Idiopathic Type 1 Diabetes in Dallas

In this issue of Diabetes Care, the letter by Bennett et al. (1) in response to our study (2) points out a huge problem that we wished to previously identify. The problem is “the importance of a name” (3). Dr. Bennett and his colleagues (1), who are respected epidemiologists, considered our study subjects to have type 2 diabetes, whereas we determined that they met the diagnostic criteria for idiopathic type 1 diabetes.

According to the report of the Expert Committee on the Diagnosis and Classification of Diabetes Mellitus (4), idiopathic type 1 diabetes is described as follows: “This form of diabetes is strongly inherited, lacks immunological evidence for β-cell autoimmunity, and is not HLA associated. An absolute requirement for insulin replacement therapy in affected patients may come and go.” Even in “typical” type 1 diabetes, the absolute requirement for insulin “to preserve life” is not always 100%, especially early in the course of the illness. This so-called “honeymoon period” is probably longer for individuals with idiopathic type 1 diabetes. We strongly feel that our patients have idiopathic type 1 diabetes. They all presented with unprovoked ketoacidosis and had none of the associated HLA haplotypes or markers of β-cell autoimmunity commonly seen in individuals with immune-mediated type 1 diabetes. All had a strong family history for what is called type 2 diabetes. In sum, all of these components meet the diagnostic criteria for idiopathic type 1 diabetes. Decisions on the classification for each individual with diabetes must be clinical and are often difficult.

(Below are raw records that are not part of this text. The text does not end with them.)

-- ==== Sys2Proof/Tests/Slice0.lean ====
section
/-! SUPPORT. The model's own tests, and for every obligation with hypotheses a witness that meets them. Expected words come
from the spec: the rules' examples and 95_test_vectors.md. -/

namespace Sys2Proof.Tests

open Sys2Proof.Machine

/-! ## Well-formedness and legality -/

theorem test_wf_largest : Instr.WellFormed (.processBlock .stream 0 (List.replicate 65535 ⟨0, 0⟩)) := by
  rw [Instr.WellFormed, Instr.frameCount, List.length_replicate]

/-- R113: a block of 65536 frames fits no encoding. -/
theorem test_wf_refuses_frames : ¬ Instr.WellFormed (.processBlock .stream 0 (List.replicate 65536 ⟨0, 0⟩)) := by
  rw [Instr.WellFormed, Instr.frameCount, List.length_replicate]; decide

/-- R271, its three conditions: a reserved OPC, the other port, a reserved header bit. -/
theorem test_legal_refuses_reserved : ¬ Instr.Legal (.reserved0 .stream 0) := by decide
theorem test_legal_refuses_port : ¬ Instr.Legal (.setSettings .stream 0 .butterworth .lowPass 1 0x447A0000) := by decide
theorem test_legal_refuses_bit : ¬ Instr.Legal (.prepare .stream 1 4 0x473B8000) := by decide
theorem test_legal_accepts : Instr.Legal (.getSettings .control 0) := by decide

/-! ## Decoding: one word written out bit by bit for every constructor (R91 to R95, R100, R101) -/

theorem test_decode_reserved0 : decode .stream [0b00000000000000000000000000000000] = .ok (.reserved0 .stream 0, []) := by
  decide
theorem test_decode_prepare : decode .stream [0b00010000000000000000001000000000, 0x472C4400] =
    .ok (.prepare .stream 0 512 0x472C4400, []) := by decide
theorem test_decode_processBlock :
    decode .stream [0b00100000000000000000000000000010, 0x3F800000, 0, 0, 0x3F800000, 0x30000000] =
    .ok (.processBlock .stream 0 [⟨0x3F800000, 0⟩, ⟨0, 0x3F800000⟩], [0x30000000]) := by decide
theorem test_decode_release : decode .stream [0b00110000000000000000000000000000] = .ok (.release .stream 0, []) := by decide
theorem test_decode_readStage : decode .stream [0b01000000000000000000000000000110] =
    .ok (.readStage .stream 0 .right 2, []) := by decide
theorem test_decode_readStatus : decode .stream [0b01010000000000000000000000000000] = .ok (.readStatus .stream 0, []) := by
  decide
theorem test_decode_reserved6 : decode .stream [0b01100000000000000000000000000000] = .ok (.reserved6 .stream 0, []) := by
  decide
theorem test_decode_reserved7 : decode .control [0b01110000000000000000000000000000] = .ok (.reserved7 .control 0, []) := by
  decide
theorem test_decode_setSettings : decode .control [0b10000000000000000000000000010111, 0x46BB8000] =
    .ok (.setSettings .control 0 .butterworth .lowPass 7 0x46BB8000, []) := by decide
theorem test_decode_getSettings : decode .control [0b10010000000000000000000000000000] =
    .ok (.getSettings .control 0, []) := by decide
theorem test_decode_reservedA : decode .stream [0b10100000000000000000000000000000] = .ok (.reservedA .stream 0, []) := by
  decide
theorem test_decode_reservedB : decode .stream [0b10110000000000000000000000000000] = .ok (.reservedB .stream 0, []) := by
  decide
theorem test_decode_reservedC : decode .stream [0b11000000000000000000000000000000] = .ok (.reservedC .stream 0, []) := by
  decide
theorem test_decode_reservedD : decode .stream [0b11010000000000000000000000000000] = .ok (.reservedD .stream 0, []) := by
  decide
theorem test_decode_reservedE : decode .stream [0b11100000000000000000000000000000] = .ok (.reservedE .stream 0, []) := by
  decide
theorem test_decode_reservedF : decode .stream [0b11110000000000000000000000000000] = .ok (.reservedF .stream 0, []) := by
  decide

/-- R113 in the assembler's text: what it refuses, and by which name. -/
theorem test_assemble_slope :
    assemble "ctl: set_settings slope=16, type=lp, family=bw, cutoff=1000.0" = .error .slopeTooLarge := by decide
theorem test_assemble_maxblk : assemble "str: prepare fs=48000.0, maxblk=65536" = .error .maxblkTooLarge := by decide
theorem test_assemble_stage : assemble "str: read_stage ch=0, idx=4" = .error .noSuchStage := by decide
theorem test_assemble_line : assemble "ctl: prepare fs=48000.0, maxblk=4" = .error .notALine := by decide

/-- R112: an exact pattern, and a comment. -/
theorem test_assemble_bits : assemble "str: process_block (bits(0x80000000), bits(0x00000001)) ; -0.0, subnormal" =
    .ok (.processBlock .stream 0 [⟨0x80000000, 0x00000001⟩]) := by decide

/-- 95_test_vectors.md program P9: a decimal exponent. -/
theorem test_assemble_exponent : assemble "ctl: set_settings slope=0, type=hp, family=bw, cutoff=1e-30" =
    .ok (.setSettings .control 0 .butterworth .highPass 0 0x0DA24260) := by decide

/-! ## States for the tests -/

/-- The first words of what an answer holds on a port. -/
def sent (p : Port) (a : Answer) : Option (List Word) :=
  match a with
  | .next s => some (s.output p)
  | .fault _ => none
  | .refused _ => none

/-- The state reset leaves, with words waiting on the stream port. -/
def waiting (ws : List Word) : State := State.reset.send .stream ws

/-- The default section at 48 kHz (R133, 95_test_vectors.md section 3.3). -/
def highPass : Coefs := ⟨0x3F7040C4, 0xBF7040C4, 0, 0x3F800000, 0xBF608188, 0⟩

/-- A chain with the default section active in stage 0. -/
def oneActive : Chain := { Chain.reset with st0 := { coef := highPass, bypass := false, s1 := 0, s2 := 0 } }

We also disagree with the statement by Bennett et al. (1) that “[i]t is well established that adolescents and young adults with type 2 diabetes often develop ketoacidosis, which may be the event that leads to diagnosis.” The study by Umpierrez et al. (5), which they used in support of this statement, actually describes individuals with idiopathic type 1 diabetes. With respect to the report by Wilson et al. (6) in Apache Indians, we may have been incorrect in including such patients as examples of idiopathic type 1 diabetes. It is difficult to tell from reading the article (6) exactly how many of those patients developed ketoacidosis in the absence of any precipitating factor (infection, alcohol, etc). There is no question that developing ketoacidosis in association with external stressors, such as infection or alcohol abuse, is not unusual in type 2 diabetes, and we have no argument with that statement. It is interesting to note that we had three Native Americans in our study population, so it is possible that some of the patients described by Wilson et al. (6) actually did have idiopathic type 1 diabetes.

It is our belief that idiopathic type 1 diabetes is very common in minority populations in urban areas. What sets this type of diabetes apart from the typical case of type 2 diabetes is the development of spontaneous ketoacidosis. According to the Expert Committee’s report (4), in type 2 diabetes, “Ketoacidosis seldom occurs spontaneously; when seen, it usually arises in association with the stress of another illness such as infection.” All of our subjects presented with ketoacidosis that was not associated with other stressors. As was noted above, that was probably not the case with all of the patients reported by Wilson et al. (6).

The purpose of our study was not to argue over names, although we feel that we are justified in saying that this group of individuals did in fact meet the Expert Committee’s definition of idiopathic type 1 diabetes. More importantly, we wanted to make the clinical recommendation that, when individuals who seem to be at risk for type 2 diabetes (i.e., are older, are obese, and have acanthosis nigricans) present with unprovoked ketosis or ketoacidosis, the appropriate long-term therapy is insulin. What name we attach to such individuals is probably unimportant.